GLNF Loge : NC 21/07/2008

Les cinq sens
Compagnon, 5 ans

C’est lors de son premier voyage que le futur compagnon est appelé à méditer sur les cinq sens.

Muni d’un maillet et d’un ciseau qu’il tient dans la main gauche, il fait un tour du temple en effectuant de la main droite le signe de l’apprenti.

Arrivé  à l’ouest, à la fin du voyage, il s’arrête à la colonne beauté et lit le cartouche où est inscrit : vue, ouïe, toucher, odorat et goût.

Au cours des explications  qu’on lui fournit, il apprend que le ciseau représente les connaissances acquises durant l’apprentissage et que le maillet symbolise l’énergie agissante qui les met en œuvre. C’est grâce au maillet et au ciseau que la pierre sera changée en cube digne de prendre place dans l’édifice de la franc maçonnerie.

Mais comment travailler la pierre si on n’en connaît pas les aspérités ?

« Avant tout, le maçon qui veut approcher de la perfection doit chercher à se connaître lui-même » il faut apprendre à bien connaître sa nature profonde pour ne pas se mentir.

Pour être un bon ouvrier, il faut développer les cinq sens car ils constituent le moyen de contrôle indispensable pour la recherche de la vérité, de même qu’ils sont les outils nécessaires à la prise de contact avec l’extérieur.

On peut se demander en  quoi les sens peuvent bien être nécessaires pour une connaissance de soi ? Faut-il envisager la connaissance sensible dont il est question comme le symbole d’une connaissance profonde ?

« Le grand architecte nous a doté de sens pour transmettre à notre intelligence la perfection de ce qui est au dehors, comme au dedans de nous »Il existe une correspondance entre les sens physiques et les sens de l’âme.

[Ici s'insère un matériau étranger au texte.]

-- ==== Sys2Proof/Machine/Migrate.lean ====
section
/-! DEFINITION. Migrate: TINV (R108), the hot-page tracker (R110, R112), migrations (R111, R164) and resizes (R353, R355,
R356). -/

namespace Sys2Proof.Machine

/-! ## TINV -/

/-- TINV (R108): step 1 is taken at once, so that accesses issued from here on walk afresh; those issued before are performed in
their own time. How its completion is reported the spec leaves open: no word is named for it, and the model reports nothing
(DESIGN CHOICE, log 108). -/
def execTinv (part : Nat) (whole : Bool) (lo len : Nat) (s : State) : Host.Outcome State Fault Refusal :=
  commit s ((Mach.of s).shootdown part whole lo len)

/-! ## Pages -/

/-- A page of HBM that a partition's tree maps: its frame, size code, virtual bases, leaf entries and one entry's word. -/
structure Page where
  frame : Nat
  size : Nat
  vas : List Nat
  leaves : List Nat
  e : Nat
  deriving DecidableEq, Repr

/-- The HBM pages of a partition, in rising physical order; every entry that names a frame describes its page. -/
def Mach.pagesOf (m : Mach) (part : Nat) : List Page :=
  let t := (m.leavesAll part).foldl (fun (t : Table Page) l =>
    let f := leafFrame l.2.2
    if !(isHbm f) then t
    else
      let n := pageBytes (fld l.2.2 8 4)
      let va := l.1 / n * n
      match tfind t f with
      | some p => tput t f { p with leaves := p.leaves ++ [l.2.1], vas := if p.vas.contains va then p.vas else p.vas ++ [va] }
      | none => tput t f { frame := f, size := fld l.2.2 8 4, vas := [va], leaves := [l.2.1], e := l.2.2 }) []
  t.map (fun p => p.2)

/-- Step 1 of R111, with the frame taken before it is used (R113). -/
def Mach.startMigration (m : Mach) (part : Nat) (p : Page) (dst : Nat) (forResize : Bool) : Mach :=
  let m1 := m.takeFrame part dst (pageBytes p.size / 4096)
  let m2 := p.leaves.foldl (fun m ea => m.writeLeaf ea (setMigr (m.tableEntry part ea) true)) m1
  m2.modDie (hbmDie p.frame) (fun d =>
    { d with migrations := d.migrations ++
        [{ part := part, vas := p.vas, size := p.size, src := p.frame, dst := dst, leaves := p.leaves, flushed := false,
           copied := false, forResize := forResize }] })

/-- The host holds a line that the start of a page's migration touches (R342). -/
def Mach.startHeld (m : Mach) (part : Nat) (p : Page) : Bool := m.mapsHeld part || m.leavesHeld p.leaves

/-! ## The tracker -/

/-- Accesses of a die counted on a page's frames. -/
def Die.countOf (d : Die) (p : Page) (by_ : Nat) : Nat :=
  (d.counts.filter (fun c => c.1 % 4 == by_ && decide (p.frame ≤ c.1 / 4 * 4096) &&
    decide (c.1 / 4 * 4096 < p.frame + pageBytes p.size))).foldl (fun n c => n + c.2) 0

Il nous faut développer nos sens afin de se connaître et de faire disparaître nos imperfections.

De ce que je connaisse à ce jour du rituel de la maçonnerie bleue, le passage de compagnon est le seul cas où il soit fait mention des cinq sens.

Toutefois, on ne saurait dire que les références implicites soient inexistantes par ailleurs.

C’est à « ses signes, paroles et attouchements » qu’on  reconnaît un Maçon » les signes s’adressent à la vue, les paroles à l’ouïe, les attouchements au toucher.

L’ordre de mots correspond à celui du  cartouche lu au pied de la colonne beauté. Il semble que la vue soit placée volontairement en premier sens avant l’ouïe.

Cette priorité accordée à la vue peut sans doute s’expliquer par la nature de la franc maçonnerie où l’accession  à la connaissance se comprend symboliquement comme réception de la lumière.

L’œil situé au centre du delta lumineux confirme une fois de plus la primauté accordé par la franc maçonnerie au sens de la vue.

En loge, c’est au Vénérable que s’accorde la lumière et donc ainsi la vue, tandis que l’orateur s’accorde l’ouïe (il est le dernier à parler, il est celui qui a écouté jusqu’au bout).

Enfin remarquons que deux sens sont particulièrement négligés dans le rituel : celui du goût, lequel n’entre en jeu qu’une fois au premier degré, lors de l’absorption du breuvage d’amertume et celui de l’odorat, lequel n’est jamais requis pour ce que je connaisse du rituel.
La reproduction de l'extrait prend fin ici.